You would think that on the third time around, I would be a pro. But let's be honest. When my first went to kindergarten, I had a potty training two year old and teething 5 month old at home. I didn't cry. I was grateful that she was finally getting the stimulation her little brain needed. It was full day kindergarten but we didn't know any different. She was my big kid. So I embraced all the newness of her school adventure.
The second time around, I didn't cry either. I still had a 3 year old at home, and it was only 3 hours. Honestly I barely had time to get home, start a load of laundry, and make a snack before we were headed back to the school to pick up my middle little.
This time....I am a hot mess. Hot. Mess. I haven't even taken her to the first day and I get a lumpy throat every time I think about it. Not her though. She has been counting down for almost a year. She has been wearing her owl backpack for almost a week straight. She's so excited to FINALLY be in school with her sisters. She reads chapter books and can figure out multiplication. She is ready. But me? I'm not ready. Yes, I have filled out the forms, bought new shoes, and planned for lunches. But truthfully, I want to hang on to her littleness just a while longer.
Maybe it's because she has been with me every second of every day for over five years. Maybe it's because she has been my only buddy and my helper for two years. She has gone everywhere I have gone. She was with me when I argued about permits at city hall. She has emptied the dryer and folded clothes for me. She has sat in every shopping cart of every store I have gone to. We shared treats that we "didn't tell sisters about" for the last two years.

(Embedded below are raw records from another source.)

-- ==== Sys2Proof/Machine/Mgmt.lean ====
section
/-! DEFINITION. The management plane's own blocks: temperature, the log window and the release of units, the staged patch image, and the
mirror's time (21: R508–R523). -/

namespace Sys2Proof.Machine

/-! ### Temperature (R508, R509) -/

/-- The warning threshold in 1/8 °C, and the limit that acts: at most 109 °C, and at least warn (Table 21-3). -/
def Temp.warn8 (t : Temp) : Int := 8 * t.warn.toNat
def Temp.limit8 (t : Temp) : Int := 8 * max (min t.limit.toNat 109) t.warn.toNat

/-- A threshold's state: set when the value rises to it, cleared when it falls below it minus 5 °C (R509). -/
def hysteresis (old : Bool) (value threshold : Int) : Bool := decide (threshold ≤ value) || (old && decide (threshold - 40 ≤ value))

/-- The hottest value in whole degrees, rounded toward minus infinity (R508). -/
def Temp.whole (t : Temp) : Int := t.hottest / 8

/-- The hottest value meets the thresholds: the events of upward crossings, then the thermal hold (R509). -/
def Chip.judgeTemp (ch : Chip) : Chip :=
  let t := ch.temp
  let warning := hysteresis t.warning t.hottest t.warn8
  let limited := hysteresis t.limited t.hottest t.limit8
  let critical := decide (880 ≤ t.hottest) || (t.critical && decide (t.warn8 - 40 ≤ t.hottest))
  let arg : W32 := wordOfInt 32 t.whole
  let c1 := { ch with temp := { t with warning := warning, limited := limited, critical := critical } }
  let c2 := if warning && !t.warning then c1.post Ev.thermalWarning .all 151 0 arg else c1
  let c3 := if limited && !t.limited then c2.post Ev.thermalLimit .all 151 0 arg else c2
  c3.changeHolds (fun e => { e with thermal := if critical then 0xF else 0 })

/-- The hottest of the readings that pass their checks and its sensor, the lower one at equal readings (R508). -/
def hottestOf (readings : Vector (BitVec 12) 8) (bad : Byte) : Option (Int × Nat) :=
  (List.range 8).foldl (fun best i =>
    let r : Int := (((readings[i]?).getD 0).toInt)
    if bad.getLsbD i then best
    else match best with
      | none => some (r, i)
      | some (b, j) => if b < r then some (r, i) else some (b, j)) none

/-- The eight readings are taken; with every sensor failing, the hottest value is a free value (log entry 9). -/
def Chip.takeReadings (ch : Chip) (readings : List (BitVec 12)) (bad : Byte) : Chip :=
  let v : Vector (BitVec 12) 8 := (Vector.range 8).map (fun i => (readings[i]?).getD 0)
  let f := Config.noSensor ch.freeUsed
  let x := (hottestOf v bad).getD ((f.setWidth 12).toInt, f.toNat / 4096)
  let peak := max ch.temp.peak.toInt (x.1 / 8)
  { ch with
    freeUsed := if (hottestOf v bad).isSome then ch.freeUsed else ch.freeUsed + 1,
    temp := { ch.temp with sensors := v, bad := bad, hottest := x.1, sensor := BitVec.ofNat 3 x.2, peak := wordOfInt 8 peak } }

/-- TEMP_SAMPLE: `bad` names the sensors whose readings fail their checks; one that newly fails is logged (R508, R509). -/
def tempSampleEffect (readings : List (BitVec 12)) (bad : Byte) (ch : Chip) : Chip :=
  if ¬ ch.power.valid then ch
  else
    let c1 := (List.range 8).foldl (fun c i =>
      if bad.getLsbD i && !ch.temp.bad.getLsbD i then c.logFault 0x53 151 0 (BitVec.ofNat 32 i) 0 0 else c) ch
    (c1.takeReadings readings bad).judgeTemp

/-- TEMP_CTRL.clear_peak. -/
def tempClearPeakEffect (ch : Chip) : Chip := { ch with temp := { ch.temp with peak := wordOfInt 8 ch.temp.whole } }

/-! ### The log window (R515, R516)

An access to the log comes after every entry handed to Pass L so far: those of the present instant take their places first (log
entry 19). -/

/-- The entry that LOG_SEL chooses (R515). -/
def FaultLog.chosen (l : FaultLog) : Option LogEntry :=
  if l.sel.getLsbD 9 then
    (l.slots.find? (fun x => x.1 == 2 * (l.sel.toNat % 256) + bit (l.sel.getLsbD 8))).map (·.2)
  else l.store.head?

/-- LOG_WIN_0 is read: the window latches the chosen entry; a word that the store code cannot correct sets flags[3] (R510, R515). -/
def logWinReadEffect (damaged : Bool) (ch : Chip) : Chip :=
  let l := ch.log.settle
  { ch with log := { l with win := match l.chosen with
      | some e => { e with flags := if damaged then e.flags ||| 0x08 else e.flags }.bytes
      | none => List.replicate 32 0 } }

/-- LOG_POP (R516). -/
def logPopEffect (seq : W32) (ch : Chip) : Chip :=
  let l := ch.log.settle
  { ch with log := match l.store with
    | e :: es => if e.seq = seq then { l with store := es } else { l with popMiss := l.popMiss + 1 }
    | [] => { l with popMiss := l.popMiss + 1 } }

/-- LOG_SLOT_CLEAR: `which` names the first and the second slot of the unit (Table 21-6). -/
def logSlotClearEffect (unit : Byte) (which : BitVec 2) (ch : Chip) : Chip :=
  let l := ch.log.settle
  { ch with log := { l with slots := l.slots.filter (fun x =>
      !((which.getLsbD 0 && x.1 == 2 * unit.toNat) || (which.getLsbD 1 && x.1 == 2 * unit.toNat + 1))) } }

/-- A unit's domain may be on now (R465, R469). -/
def Chip.unitMayRun (ch : Chip) (n : Nat) : Bool :=
  if 48 ≤ n ∧ n ≤ 71 then ch.power.decksOn && !ch.domains.deckOff.getLsbD (domainDeck n).val else ch.power.core

/-- LOG_RELEASE: the hold of a unit ends, and its domain comes on from its reset state (R516). -/
def logReleaseEffect (unit : Byte) (ch : Chip) : Chip :=
  let n := unit.toNat
  if ¬ ch.log.held.contains n then ch
  else
    let c1 := { ch with log := { ch.log with held := ch.log.held.filter (· != n) } }
    let c2 := if c1.unitMayRun n then (c1.freshDomain n).switchDomains [n] true else c1
    c2.logFault 0x52 155 0 (BitVec.ofNat 32 n) 0 0

/-! ### The staged patch image (Table 21-7) -/

/-- Word i of an image; words beyond the list are 0. -/
def Generation.patchWord (g : Generation) (i : Nat) : W32 := (g.patchWords[i]?).getD 0

/-- The image with word i set. -/
def Generation.setPatchWord (g : Generation) (i : Nat) (w : W32) : Generation :=
  { g with patchWords := (g.patchWords ++ List.replicate (i + 1 - g.patchWords.length) 0).set i w }

/-- COOK_PATCH_DATA: a read, or a write of a word; the index advances and wraps. -/
def cookPatchDataAccessEffect (write : Option W32) (ch : Chip) : Chip :=
  let i := ch.cook.patchIndex
  let c1 := match write with
    | some w => { ch with passQ := { ch.passQ with staged := ch.passQ.staged.setPatchWord i.toNat w } }
    | none => ch
  { c1 with cook := { c1.cook with patchIndex := i + 1 } }

/-! ### The mirror's time -/

/-- MIR_TIME_LO is read: bits [63:32] are latched for MIR_TIME_HI (Table 21-8). -/
def mirTimeLoReadEffect (d : Deck) (ch : Chip) : Chip :=
  let m := ch.emergency.mirror.get d
  { ch with emergency := { ch.emergency with mirror := ch.emergency.mirror.set d { m with latch := m.time.extractLsb' 32 32 } } }

/-! ### The commands -/

/-- TEMP_SAMPLE (R508). -/
def execTempSample (readings : List (BitVec 12)) (bad : Byte) (s : State) : Host.Outcome State Fault Refusal :=
  s.onChip (tempSampleEffect readings bad)
/-- TEMP_CLEAR_PEAK (R508). -/
def execTempClearPeak (s : State) : Host.Outcome State Fault Refusal := s.onRegister tempClearPeakEffect
/-- LOG_WIN_READ (R515). -/
def execLogWinRead (damaged : Bool) (s : State) : Host.Outcome State Fault Refusal := s.onRegister (logWinReadEffect damaged)
/-- LOG_POP (R516). -/
def execLogPop (seq : W32) (s : State) : Host.Outcome State Fault Refusal := s.onRegister (logPopEffect seq)
/-- LOG_SLOT_CLEAR (R516). -/
def execLogSlotClear (unit : Byte) (which : BitVec 2) (s : State) : Host.Outcome State Fault Refusal := s.onRegister (logSlotClearEffect unit which)
/-- LOG_RELEASE (R516). -/
def execLogRelease (unit : Byte) (s : State) : Host.Outcome State Fault Refusal := s.onRegister (logReleaseEffect unit)
/-- COOK_PATCH_DATA_ACCESS (R506). -/
def execCookPatchDataAccess (write : Option W32) (s : State) : Host.Outcome State Fault Refusal := s.onRegister (cookPatchDataAccessEffect write)
/-- MIR_TIME_LO_READ (R376, R523). -/
def execMirTimeLoRead (d : Deck) (s : State) : Host.Outcome State Fault Refusal := s.onRegister (mirTimeLoReadEffect d)

end Sys2Proof.Machine
end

Maybe it's because she has been the golden age for me. She's potty trained, buckles herself into her car seat, likes to do things for herself but knows when to ask for help, and she still loves to snuggle. Maybe it's because her kindergarten is all day. All. Day!
Maybe it's because, for the first time in 10 years, I will be alone. Each year that I have experienced the first day of school, I have left the campus with someone in tow, holding my hand. But this year when I leave campus, I will be alone. It's not that I will miss my sweet baby any more than I have missed my other two, but it's different. It's the end of an era. There's an episode of "Friends" where Rachel is moving out of Monica's apartment and they start crying because, "It's the end of an era!" That's how I feel. It's the end of an era. An era of having my babies at home. None of my kids attended preschool. I figured I could prepare them for school. And honestly I didn't want to share my precious time with them with anyone else. I'm not the mom that counts down the days until school starts so I can have a break. I love when my kids are home. I love being with them.

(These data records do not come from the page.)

-- ==== Sys2Proof/Machine/Dispatch.lean ====
section
/-! DEFINITION. The dispatch of one command to its meaning: one arm per constructor of `Instr`, in the order of Syntax.lean. -/

namespace Sys2Proof.Machine

def exec (i : Instr) (s : State) : Host.Outcome State Fault Refusal :=
  match i with
  -- 06, 07: session opcodes
  | .ctxOpen h p => Sys2Proof.Machine.execCtxOpen h p s
  | .ctxClose h p => Sys2Proof.Machine.execCtxClose h p s
  | .ctxReset h p => Sys2Proof.Machine.execCtxReset h p s
  | .eventsFetch h p => Sys2Proof.Machine.execEventsFetch h p s
  | .statusPeek h p => Sys2Proof.Machine.execStatusPeek h p s
  | .queueConfig h p => Sys2Proof.Machine.execQueueConfig h p s
  | .quotaQuery h p => Sys2Proof.Machine.execQuotaQuery h p s
  | .timeRead h p => Sys2Proof.Machine.execTimeRead h p s
  -- 07: deck, loop and motion opcodes
  | .deckLock h p => Sys2Proof.Machine.execDeckLock h p s
  | .deckUnlock h p => Sys2Proof.Machine.execDeckUnlock h p s
  | .deckAdopt h p => Sys2Proof.Machine.execDeckAdopt h p s
  | .load h p => Sys2Proof.Machine.execLoad h p s
  | .unload h p => Sys2Proof.Machine.execUnload h p s
  | .home h p => Sys2Proof.Machine.execHome h p s
  | .deckStop h p => Sys2Proof.Machine.execDeckStop h p s
  | .deckStatus h p => Sys2Proof.Machine.execDeckStatus h p s
  | .loopOpen h p => Sys2Proof.Machine.execLoopOpen h p s
  | .loopClose h p => Sys2Proof.Machine.execLoopClose h p s
  | .loopWrite h p => Sys2Proof.Machine.execLoopWrite h p s
  | .loopRead h p => Sys2Proof.Machine.execLoopRead h p s
  | .autotune h p => Sys2Proof.Machine.execAutotune h p s
  | .autotuneResult h p => Sys2Proof.Machine.execAutotuneResult h p s
  | .tripClear h p => Sys2Proof.Machine.execTripClear h p s
  | .speedPolicy h p => Sys2Proof.Machine.execSpeedPolicy h p s
  -- 08: record and positioning opcodes
  | .writeRecord h p => Sys2Proof.Machine.execWriteRecord h p s
  | .writeData h p => Sys2Proof.Machine.execWriteData h p s
  | .writeFilemark h p => Sys2Proof.Machine.execWriteFilemark h p s
  | .flush h p => Sys2Proof.Machine.execFlush h p s
  | .readRecord h p => Sys2Proof.Machine.execReadRecord h p s
  | .readMore h p => Sys2Proof.Machine.execReadMore h p s
  | .locate h p => Sys2Proof.Machine.execLocate h p s
  | .space h p => Sys2Proof.Machine.execSpace h p s
  | .rewind h p => Sys2Proof.Machine.execRewind h p s
  | .positionRead h p => Sys2Proof.Machine.execPositionRead h p s
  | .eraseFromHere h p => Sys2Proof.Machine.execEraseFromHere h p s
  | .formatTape h p => Sys2Proof.Machine.execFormatTape h p s
  | .verify h p => Sys2Proof.Machine.execVerify h p s
  | .compressionSet h p => Sys2Proof.Machine.execCompressionSet h p s
  | .profileLoad h p => Sys2Proof.Machine.execProfileLoad h p s
  -- 03: the Ehran ports
  | .ehranPacketEnd p run how => Sys2Proof.Machine.execEhranPacketEnd p run how s
  | .ehranReplyRead p transfers => Sys2Proof.Machine.execEhranReplyRead p transfers s
  | .replyStage p slots damage => Sys2Proof.Machine.execReplyStage p slots damage s
  | .strayTransfer p frm word => Sys2Proof.Machine.execStrayTransfer p frm word s
  | .earlyRelease p frm word completed => Sys2Proof.Machine.execEarlyRelease p frm word completed s
  | .directionGlitch p frm word => Sys2Proof.Machine.execDirectionGlitch p frm word s
  | .selectGlitch p frm word => Sys2Proof.Machine.execSelectGlitch p frm word s
  | .turnaround p toHost => Sys2Proof.Machine.execTurnaround p toHost s
  | .portReselect p frm toHost => Sys2Proof.Machine.execPortReselect p frm toHost s
  | .paceRelease p word => Sys2Proof.Machine.execPaceRelease p word s
  | .portConfigAdopt p => Sys2Proof.Machine.execPortConfigAdopt p s
  | .portDisable p run => Sys2Proof.Machine.execPortDisable p run s
  -- 04: port S, I2C, JTAG
  | .spiPacketIn moved body oddBits next => Sys2Proof.Machine.execSpiPacketIn moved body oddBits next s
  | .spiPacketOut moved shifted next => Sys2Proof.Machine.execSpiPacketOut moved shifted next s
  | .doorPeek next => Sys2Proof.Machine.execDoorPeek next s
  | .spiFragment next => Sys2Proof.Machine.execSpiFragment next s
  | .spiBadFraming framing next => Sys2Proof.Machine.execSpiBadFraming framing next s
  | .spiConfigAdopt => Sys2Proof.Machine.execSpiConfigAdopt s
  | .i2cWrite addr parts => Sys2Proof.Machine.execI2cWrite addr parts s
  | .i2cRead addr parts taken => Sys2Proof.Machine.execI2cRead addr parts taken s
  | .i2cPecWrite addr parts => Sys2Proof.Machine.execI2cPecWrite addr parts s
  | .i2cPecRead addr parts taken => Sys2Proof.Machine.execI2cPecRead addr parts taken s
  | .i2cTimeout addr parts taken => Sys2Proof.Machine.execI2cTimeout addr parts taken s
  | .extest update => Sys2Proof.Machine.execExtest update s
  | .idcode => Sys2Proof.Machine.execIdcode s
  | .samplePreload pattern => Sys2Proof.Machine.execSamplePreload pattern s
  | .delaycalRead => Sys2Proof.Machine.execDelaycalRead s
  | .macroIsolate value => Sys2Proof.Machine.execMacroIsolate value s
  | .bypass ir => Sys2Proof.Machine.execBypass ir s
  | .testLogicReset => Sys2Proof.Machine.execTestLogicReset s
  -- 05, 01: events, notices and queues
  | .eventDelivery => Sys2Proof.Machine.execEventDelivery s
  | .queueEntryPlaced queue => Sys2Proof.Machine.execQueueEntryPlaced queue s
  | .cookNotice d => Sys2Proof.Machine.execCookNotice d s
  | .deckWorkRequest d => Sys2Proof.Machine.execDeckWorkRequest d s
  -- 06: leases, orphans, close
  | .leaseWarning d => Sys2Proof.Machine.execLeaseWarning d s
  | .leaseExpiry d => Sys2Proof.Machine.execLeaseExpiry d s
  | .orphanDrainEnd d => Sys2Proof.Machine.execOrphanDrainEnd d s
  | .adoptWindowExpiry d => Sys2Proof.Machine.execAdoptWindowExpiry d s
  | .ctxCloseStaged c => Sys2Proof.Machine.execCtxCloseStaged c s
  -- 09: Ladle and Pass Q
  | .allocCells engine requester owner n critical => Sys2Proof.Machine.execAllocCells engine requester owner n critical s
  | .extend engine requester address n critical => Sys2Proof.Machine.execExtend engine requester address n critical s
  | .allocBlock engine requester owner critical => Sys2Proof.Machine.execAllocBlock engine requester owner critical s
  | .hand engine requester address holder critical => Sys2Proof.Machine.execHand engine requester address holder critical s
  | .release engine requester address => Sys2Proof.Machine.execRelease engine requester address s
  | .drainCriticalGrant => Sys2Proof.Machine.execDrainCriticalGrant s
  | .bankJoin => Sys2Proof.Machine.execBankJoin s
  | .qcommitCommit => Sys2Proof.Machine.execQcommitCommit s
  | .qcommitRevert => Sys2Proof.Machine.execQcommitRevert s
  -- 10: Funnel
  | .funnelRound site wanting => Sys2Proof.Machine.execFunnelRound site wanting s
  | .funnelUnitDone site waiting => Sys2Proof.Machine.execFunnelUnitDone site waiting s
  | .parkedRegrant site waiting => Sys2Proof.Machine.execParkedRegrant site waiting s
  | .funnelFreeze value => Sys2Proof.Machine.execFunnelFreeze value s
  | .funnelClear value => Sys2Proof.Machine.execFunnelClear value s
  | .funnelCsel value => Sys2Proof.Machine.execFunnelCsel value s
  -- 11: buffer SRAM, merge buffers, the Cook cache, Colander
  | .wordRead input w err => Sys2Proof.Machine.execWordRead input w err s
  | .wordWrite input w data => Sys2Proof.Machine.execWordWrite input w data s
  | .readModifyWrite input w mask data err => Sys2Proof.Machine.execReadModifyWrite input w mask data err s
  | .mergeWrite buf ctx w mask data damage => Sys2Proof.Machine.execMergeWrite buf ctx w mask data damage s
  | .cookStore w mask data damage => Sys2Proof.Machine.execCookStore w mask data damage s
  | .writebackAck => Sys2Proof.Machine.execWritebackAck s
  | .scrubInitPass => Sys2Proof.Machine.execScrubInitPass s
  | .scrubPassStart => Sys2Proof.Machine.execScrubPassStart s
  | .scrubRead err => Sys2Proof.Machine.execScrubRead err s
  | .scrubNow => Sys2Proof.Machine.execScrubNow s
  | .scrubEnable on => Sys2Proof.Machine.execScrubEnable on s
  | .sramClearCounts => Sys2Proof.Machine.execSramClearCounts s
  -- 12: Whisk
  | .compressRecord d slot damage => Sys2Proof.Machine.execCompressRecord d slot damage s
  | .decompressRecord d bad => Sys2Proof.Machine.execDecompressRecord d bad s
  -- 17: encoder inputs
  | .encoderEdge d enc a b fine => Sys2Proof.Machine.execEncoderEdge d enc a b fine s
  | .encoderErrorFault d enc => Sys2Proof.Machine.execEncoderErrorFault d enc s
  | .indexEdge d fine => Sys2Proof.Machine.execIndexEdge d fine s
  -- 14: Roller and Strainer
  | .datasetStart d fine => Sys2Proof.Machine.execDatasetStart d fine s
  | .lateFrame d fine => Sys2Proof.Machine.execLateFrame d fine s
  | .pieceJudge d sd row copy frames => Sys2Proof.Machine.execPieceJudge d sd row copy frames s
  | .trailerPlace d => Sys2Proof.Machine.execTrailerPlace d s
  | .datasetRead d dataset copies => Sys2Proof.Machine.execDatasetRead d dataset copies s
  | .rereadPass d => Sys2Proof.Machine.execRereadPass d s
  | .readLinkAlign d => Sys2Proof.Machine.execReadLinkAlign d s
  | .readLinkAlignLoss d => Sys2Proof.Machine.execReadLinkAlignLoss d s
  -- 15: the speed matcher
  | .speedRetarget d => Sys2Proof.Machine.execSpeedRetarget d s
  | .stallTimeout d => Sys2Proof.Machine.execStallTimeout d s
  | .runOutBrake d => Sys2Proof.Machine.execRunOutBrake d s
  | .underrun d => Sys2Proof.Machine.execUnderrun d s
  | .deckRestart d => Sys2Proof.Machine.execDeckRestart d s
  | .readBufferStall d => Sys2Proof.Machine.execReadBufferStall d s
  -- 16: Simmer
  | .sampleInstant d chip0 chip1 fine => Sys2Proof.Machine.execSampleInstant d chip0 chip1 fine s
  | .sampleOverrun d slots => Sys2Proof.Machine.execSampleOverrun d slots s
  | .autotuneTimeout d k => Sys2Proof.Machine.execAutotuneTimeout d k s
  -- 17: Griddle, trips, limits, presence
  | .sensorInvalidFault d => Sys2Proof.Machine.execSensorInvalidFault d s
  | .pwmPeriodStart d fine => Sys2Proof.Machine.execPwmPeriodStart d fine s
  | .trip d a fine => Sys2Proof.Machine.execTrip d a fine s
  | .limitEdge d hi active fine before after into => Sys2Proof.Machine.execLimitEdge d hi active fine before after into s
  | .limitWindowEnd d hi => Sys2Proof.Machine.execLimitWindowEnd d hi s
  | .presenceChange d door level fine => Sys2Proof.Machine.execPresenceChange d door level fine s
  | .tapeMarkerEdge d rising fine => Sys2Proof.Machine.execTapeMarkerEdge d rising fine s
  -- 18: deck sequences
  | .deckLeaveDormant d => Sys2Proof.Machine.execDeckLeaveDormant d s
  | .loadStepEnd d found => Sys2Proof.Machine.execLoadStepEnd d found s
  | .homeStepEnd d position => Sys2Proof.Machine.execHomeStepEnd d position s
  | .stepTimeout d => Sys2Proof.Machine.execStepTimeout d s
  | .tensionFault d => Sys2Proof.Machine.execTensionFault d s
  | .faultStopRest d => Sys2Proof.Machine.execFaultStopRest d s
  | .stopComplete d => Sys2Proof.Machine.execStopComplete d s
  | .unloadStepEnd d => Sys2Proof.Machine.execUnloadStepEnd d s
  | .wrapTurn d => Sys2Proof.Machine.execWrapTurn d s
  -- 19, 02: power-up
  | .powerOn vin => Sys2Proof.Machine.execPowerOn vin s
  | .trimRead ma => Sys2Proof.Machine.execTrimRead ma s
  | .hgrefClassify is20 => Sys2Proof.Machine.execHgrefClassify is20 s
  | .startupPhaseBegin => Sys2Proof.Machine.execStartupPhaseBegin s
  | .strapSample bootmode simple => Sys2Proof.Machine.execStrapSample bootmode simple s
  | .freeListBuild => Sys2Proof.Machine.execFreeListBuild s
  | .cookBoot => Sys2Proof.Machine.execCookBoot s
  | .decksControllable => Sys2Proof.Machine.execDecksControllable s
  | .uvloFall => Sys2Proof.Machine.execUvloFall s
  | .warningArm vin => Sys2Proof.Machine.execWarningArm vin s
  | .powerFailWarning vin vinSeal gapUs => Sys2Proof.Machine.execPowerFailWarning vin vinSeal gapUs s
  | .brownoutRestart vin bootmode simple => Sys2Proof.Machine.execBrownoutRestart vin bootmode simple s
  | .resetAssert => Sys2Proof.Machine.execResetAssert s
  | .resetRelease bootmode simple => Sys2Proof.Machine.execResetRelease bootmode simple s
  | .vioBankChange bank good => Sys2Proof.Machine.execVioBankChange bank good s
  -- 19: domains and supply registers
  | .domainAutoOff n => Sys2Proof.Machine.execDomainAutoOff n s
  | .domainWake n => Sys2Proof.Machine.execDomainWake n s
  | .deckHold value => Sys2Proof.Machine.execDeckHold value s
  | .sramOff value => Sys2Proof.Machine.execSramOff value s
  | .pwrPfwWrite value => Sys2Proof.Machine.execPwrPfwWrite value s
  | .pwrClearLow => Sys2Proof.Machine.execPwrClearLow s
  -- 02: the timebase and Kettle
  | .referenceLoss => Sys2Proof.Machine.execReferenceLoss s
  | .referenceRestore is20 => Sys2Proof.Machine.execReferenceRestore is20 s
  | .lineCalibration => Sys2Proof.Machine.execLineCalibration s
  | .lineCalDone set elements => Sys2Proof.Machine.execLineCalDone set elements s
  | .tbCalNow => Sys2Proof.Machine.execTbCalNow s
  | .tbClearLoss => Sys2Proof.Machine.execTbClearLoss s
  | .tbTrimWrite value => Sys2Proof.Machine.execTbTrimWrite value s
  | .tbTimeLoRead => Sys2Proof.Machine.execTbTimeLoRead s
  | .kettleEvaluate times => Sys2Proof.Machine.execKettleEvaluate times s
  | .loadDeclaration l => Sys2Proof.Machine.execLoadDeclaration l s
  | .declarationTimeout => Sys2Proof.Machine.execDeclarationTimeout s
  | .kettleStepSettled => Sys2Proof.Machine.execKettleStepSettled s
  | .overrun site => Sys2Proof.Machine.execOverrun site s
  | .kettleClearCounts => Sys2Proof.Machine.execKettleClearCounts s
  -- 20: traps, faults, movers
  | .cookTrap cause pc job => Sys2Proof.Machine.execCookTrap cause pc job s
  | .cookDoubleFault cause pc => Sys2Proof.Machine.execCookDoubleFault cause pc s
  | .cookSupervisionTimeout => Sys2Proof.Machine.execCookSupervisionTimeout s
  | .cookRestart => Sys2Proof.Machine.execCookRestart s
  | .engineFault unit detail => Sys2Proof.Machine.execEngineFault unit detail s
  | .tongsDescriptor channel job descriptor words damage => Sys2Proof.Machine.execTongsDescriptor channel job descriptor words damage s
  -- 21: management
  | .tempSample readings bad => Sys2Proof.Machine.execTempSample readings bad s
  | .tempClearPeak => Sys2Proof.Machine.execTempClearPeak s
  | .logWinRead damaged => Sys2Proof.Machine.execLogWinRead damaged s
  | .logPop seq => Sys2Proof.Machine.execLogPop seq s
  | .logSlotClear unit which => Sys2Proof.Machine.execLogSlotClear unit which s
  | .logRelease unit => Sys2Proof.Machine.execLogRelease unit s
  | .cookRelease => Sys2Proof.Machine.execCookRelease s
  | .cookRestartRequest => Sys2Proof.Machine.execCookRestartRequest s
  | .cookHalt => Sys2Proof.Machine.execCookHalt s
  | .cookPatchDataAccess write => Sys2Proof.Machine.execCookPatchDataAccess write s
  | .emergencyHold hold coast => Sys2Proof.Machine.execEmergencyHold hold coast s
  | .mirTimeLoRead d => Sys2Proof.Machine.execMirTimeLoRead d s
  | .rolPosLoRead d => Sys2Proof.Machine.execRolPosLoRead d s
  | .pwrTWarnLoRead => Sys2Proof.Machine.execPwrTWarnLoRead s
  | .rolClearCounts d => Sys2Proof.Machine.execRolClearCounts d s
  | .strClearCounts d => Sys2Proof.Machine.execStrClearCounts d s
  | .mioClearCounts d => Sys2Proof.Machine.execMioClearCounts d s
  | .ladleClearLow => Sys2Proof.Machine.execLadleClearLow s
  | .registerWrite address value => Sys2Proof.Machine.execRegisterWrite address value s
  -- 02, 19, 03, 17, 14: ticks and further events
  | .coarseTick => Sys2Proof.Machine.execCoarseTick s
  | .v3aUp => Sys2Proof.Machine.execV3aUp s
  | .alwaysOnReady => Sys2Proof.Machine.execAlwaysOnReady s
  | .deckDomainsOn => Sys2Proof.Machine.execDeckDomainsOn s
  | .portDeselect p run => Sys2Proof.Machine.execPortDeselect p run s
  | .tripInputRelease d a fine => Sys2Proof.Machine.execTripInputRelease d a fine s
  | .trackLock d t skew => Sys2Proof.Machine.execTrackLock d t skew s
  | .trackUnlock d t dropped => Sys2Proof.Machine.execTrackUnlock d t dropped s
  | .cellBoundary d fine => Sys2Proof.Machine.execCellBoundary d fine s

end Sys2Proof.Machine
end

With each job I had before I had children, I felt like something was missing. It wasn't my true calling. But 2 seconds into being a mom, I knew I had found my purpose. My purpose isn't changing because my kids are going to all be in school, but it's different. There's a feeling of "now what?" The girls keep asking "what are you going to do all day?" I jokingly tell them I am going to be at school everyday, all day. Truthfully, I'm not sure what my day will look like. But the fact that I have 6 hours without anyone asking for a snack, or working on worksheets, or doing crafts, or playing games....it makes me sad. I will still grocery shop. I will still do laundry. I may talk to myself.
Many moms have said this is the best time of life because the girls are still young and with all of them in school I can pursue my own interests. I can also volunteer at school. My grocery bill will probably go down because I don't have any little ones with me asking for items not on the list. So, yes. There's that. But why am I sad? I think it's because even though it's kindergarten, it's the beginning of letting go. I'm not sending her to college yet but it's out there. I can't stop time. So I'm trying to embrace it. I know there are good things to come. Children cannot soar if you always hold their hand.
My prayer is that school will be everything she has hoped it would be. I know learning will take place, but I pray she also feels valued and smart and amazing. Because she is. I pray she gets hugs and high fives and gets to laugh. I pray she remembers all that we have taught her at home about being a good friend, a good listener, a daughter of God. I pray that the other kids treat her with kindness (cause if they don't, her two sisters will take them out!). I pray that she loves school. I also pray that at the end of the day, she comes home and tells me every single detail of her day.
I pray that as we walk into her classroom tomorrow that she will walk in confidently. I also pray that as she lets go of my hand, that I will smile and.....let her go.